Artificial intelligence could be used in future to help guide when to use mechanical ventilation and the likelihood of complications in ventilation of patients. This is according to the first systematic review of studies in this area, led by clinicians at Guy’s and St Thomas’ NHS Foundation Trust.
The review found 1,342 papers on AI and mechanical ventilation and looked in detail at 95 of these. They found that many were looking at early testing of AI technology and models. One was already at the next stage of clinical trials in patients, with many technologies on the cusp of this step.
The team of academics at Guy’s and St Thomas’ and King’s College London made recommendations for further transparency, to help avoid bias and to facilitate rapid developments in this field.
Artificial intelligence shows great promise in guiding treatment in a number of diseases. Its ability to analyse large amounts of data could help clinicians in their decision making by calculating complex probabilities which might take clinicians a lot of time and experience.
Mechanical ventilation in particular is considered an area where AI could help, as patients put on mechanical ventilation can vary hugely, and AI may help to personalise approaches to an individual’s characteristics. They may also be used to flag to a clinician exactly when a person should be taken off or put on to ventilation.
Of the 1,342 papers found in this area, the team looked in detail at 95 particularly relevant studies, where information specifically on AI applied to mechanical ventilation in humans was presented. They made recommendations for researchers to improve work in this field. These included improving the availability of data. They also recommended better reporting of characteristics like ethnicity and gender, to help scientists assess how well findings can be generalised across wider populations.
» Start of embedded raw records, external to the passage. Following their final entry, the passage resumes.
/-- A `RegWrite` answers a next state at every index and returns no word to the host (R51, R53). -/
theorem regWrite_next (idx : PortIndex) (w : Word) (s : State) : ∃ c, regWrite idx w s = .next (s.withCore c) := by
  rcases regWrite_cases idx w s with
    ⟨_, h⟩ | ⟨_, _, h⟩ | ⟨_, _, h⟩ | ⟨_, _, h⟩ | ⟨_, _, _, h⟩ | ⟨_, _, _, _, h⟩ | ⟨_, _, h⟩
  case inr.inr.inl =>
    obtain ⟨c, hrun⟩ := runWord_next w s
    exact ⟨c, h.trans hrun⟩
  all_goals exact ⟨_, h⟩

/-- A `RegRead` returns exactly one word, the register's or 0 with the fault entry (R53, R62). -/
theorem regRead_eq_observe (idx : PortIndex) (s : State) : ∃ c w, regRead idx s = (s.withCore c).observe w := by
  rcases regRead_cases idx s with ⟨w, _, h⟩ | ⟨_, h⟩
  · exact ⟨s.core, w, h⟩
  · exact ⟨_, 0, h⟩

/-- An input that is no read completes and reaches only CORE's own state (R9, R240). -/
theorem transact_next_of_ne_read {t : HostInput} (ht : ∀ idx, t ≠ .read idx) (s : State) :
    ∃ c, transact t s = .next (s.withCore c) := by
  cases t with
  | read idx => exact absurd rfl (ht idx)
  | write idx w => exact regWrite_next idx w s
  | hardReset => exact ⟨_, rfl⟩

/-- Settles O8: the step takes the head of the pending list, and what is left is what that one transaction does to the
host's side: a read appends one word, any other input none. -/
theorem everyInputCompletes : Obligations.EveryInputCompletes := by
  intro s
  rcases hp : s.pending with _ | ⟨t, rest⟩
  case nil => exact ⟨s, step_nil s hp, hp, fun _ => rfl, by simp, fun _ => rfl⟩
  case cons =>
    rw [step_cons s hp]
    by_cases ht : ∃ idx, t = .read idx
    · obtain ⟨idx, rfl⟩ := ht
      obtain ⟨c, w, hread⟩ := regRead_eq_observe idx (s.withPending rest)
      exact ⟨_, congrArg Host.Outcome.next hread, rfl, by simp, fun _ _ _ => ⟨w, rfl⟩,
        fun hne => absurd rfl (hne idx rest)⟩
    · obtain ⟨c, hnext⟩ := transact_next_of_ne_read (not_exists.mp ht) (s.withPending rest)
      refine ⟨_, hnext, rfl, by simp, fun idx _ heq => ?_, fun _ => rfl⟩
      exact absurd ⟨idx, (List.cons.inj heq).1⟩ ht

end Sys2Proof.Machine
end

section
/-! R81, R84: the fields a row does not use are zero in a legal word, so the word is the one the encoder writes. -/

namespace Sys2Proof

/-- R83, R84: a field that a row's mask covers whole is zero in every word of the row. -/
theorem unused_fields_eq_zero {w : Word} {op : Opcode} (hm : w &&& op.mask = op.pattern) :
    (vdField op.mask = BitVec.allOnes 4 → vdField w = 0) ∧ (vaField op.mask = BitVec.allOnes 4 → vaField w = 0) ∧
      (vbField op.mask = BitVec.allOnes 4 → vbField w = 0) ∧
      (immField op.mask = BitVec.allOnes 12 → immField w = 0) := by
  rw [← layout_fields w, ← layout_fields op.mask, layout_and, pattern_eq_layout] at hm
  obtain ⟨_, hvd, hva, hvb, himm⟩ := layout_inj hm
  refine ⟨fun h => ?_, fun h => ?_, fun h => ?_, fun h => ?_⟩
  · rwa [h, BitVec.and_allOnes] at hvd
  · rwa [h, BitVec.and_allOnes] at hva
  · rwa [h, BitVec.and_allOnes] at hvb
  · rwa [h, BitVec.and_allOnes] at himm

/-- R81, R83: the operands of a row, read from a word of that row, encode to the word again. -/
theorem encode_operands {w : Word} {op : Opcode} (hb : op.byte = opField w) (hm : w &&& op.mask = op.pattern) :
    encode (op.operands w) = w := by
  obtain ⟨hvd, hva, hvb, himm⟩ := unused_fields_eq_zero hm
  have hw : layout op.byte (vdField w) (vaField w) (vbField w) (immField w) = w := by rw [hb, layout_fields]
  have hs : layoutS op.byte (vdField w) (vaField w) (startField w) (endField w) = w := by rw [hb, layoutS_fields]
  cases op
  case vslice => exact hs
  all_goals refine Eq.trans ?_ hw
  case vzero | subkey => rw [hva rfl, hvb rfl]; rfl
  case vshr | vshl => rw [hvb rfl]; rfl
  case vxor | vcat | frnd => rw [himm rfl]; rfl
  case ldkey | bsplit | ldiv => rw [hvd rfl, hvb rfl, himm rfl]; rfl
  case rnde | rndd => rw [hvd rfl, hva rfl, hvb rfl]; rfl
  case bjoin => rw [hva rfl, hvb rfl, himm rfl]; rfl
  case enc | dec | mblk => rw [hvb rfl, himm rfl]; rfl
  case mstart => rw [hvd rfl, hva rfl, hvb rfl, himm rfl]; rfl

/-- R87: a word that decodes is the word of its instruction. -/
theorem encode_of_decode {w : Word} {i : Instr} (h : decode w = .ok i) : encode i = w := by
  obtain ⟨op, hb, hm, rfl⟩ := decode_ok h
  exact encode_operands hb hm

end Sys2Proof
end

section
/-! What a completed command leaves in CORE's state (R20, column `written by`), for all 18 commands at once. -/

namespace Sys2Proof.Machine

open Sys2Proof

/-- A mapped check that passes is the map of the value that passed. -/
theorem exceptMap_eq_ok {α β : Type} {x : Except FaultKind α} {f : α → β} {y : β} (h : x.map f = .ok y) :
    ∃ a, x = .ok a ∧ y = f a := by
  cases x with
  | error k => cases h
  | ok a => cases h; exact ⟨a, rfl, rfl⟩

/-- R111, R115: a result that passes the capacity check is within it. -/
theorem len_le_of_checkCapacity {x v : Vec} (h : checkCapacity x = .ok v) : v.len ≤ 128 := by
  rcases checkCapacity_cases x with ⟨hlen, hok⟩ | ⟨_, herr⟩
  · cases hok.symm.trans h
    exact hlen
  · cases herr.symm.trans h

/-- R104: an exclusive or has the length of its operands. -/
theorem len_of_xor {a b v : Vec} (h : a.xor b = .ok v) : v.len = a.len := by
  rcases Vec.xor_cases a b with ⟨_, x, hok, hlen, _⟩ | ⟨_, herr⟩
  · cases hok.symm.trans h
    exact hlen
  · cases herr.symm.trans h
Dr. Luigi Camporota, consultant in intensive care medicine at Guy’s and St Thomas’ said: “Our systematic review of the literature revealed an exponential increase in the rate of publications on artificial intelligence as applied to mechanical ventilation in the past few years. Despite this increased scientific and clinical interest, artificial intelligence is still very little used in mechanical ventilators.”
Dr. Jack Gallifant, from the Centre for Human and Applied Physiological Sciences at King’s College London, said: “Artificial intelligence has the potential to improve the management of mechanical ventilation therapy. Our review highlights a need for greater code and data availability, and thorough validation that, combined with smaller bias, will facilitate translation of data science into improved patient care.”
The researchers were supported by grants from the National Institute for Health Research, Wellcome Trust, the National Institute of Academic Anaesthetists and the Royal Academy of Engineering.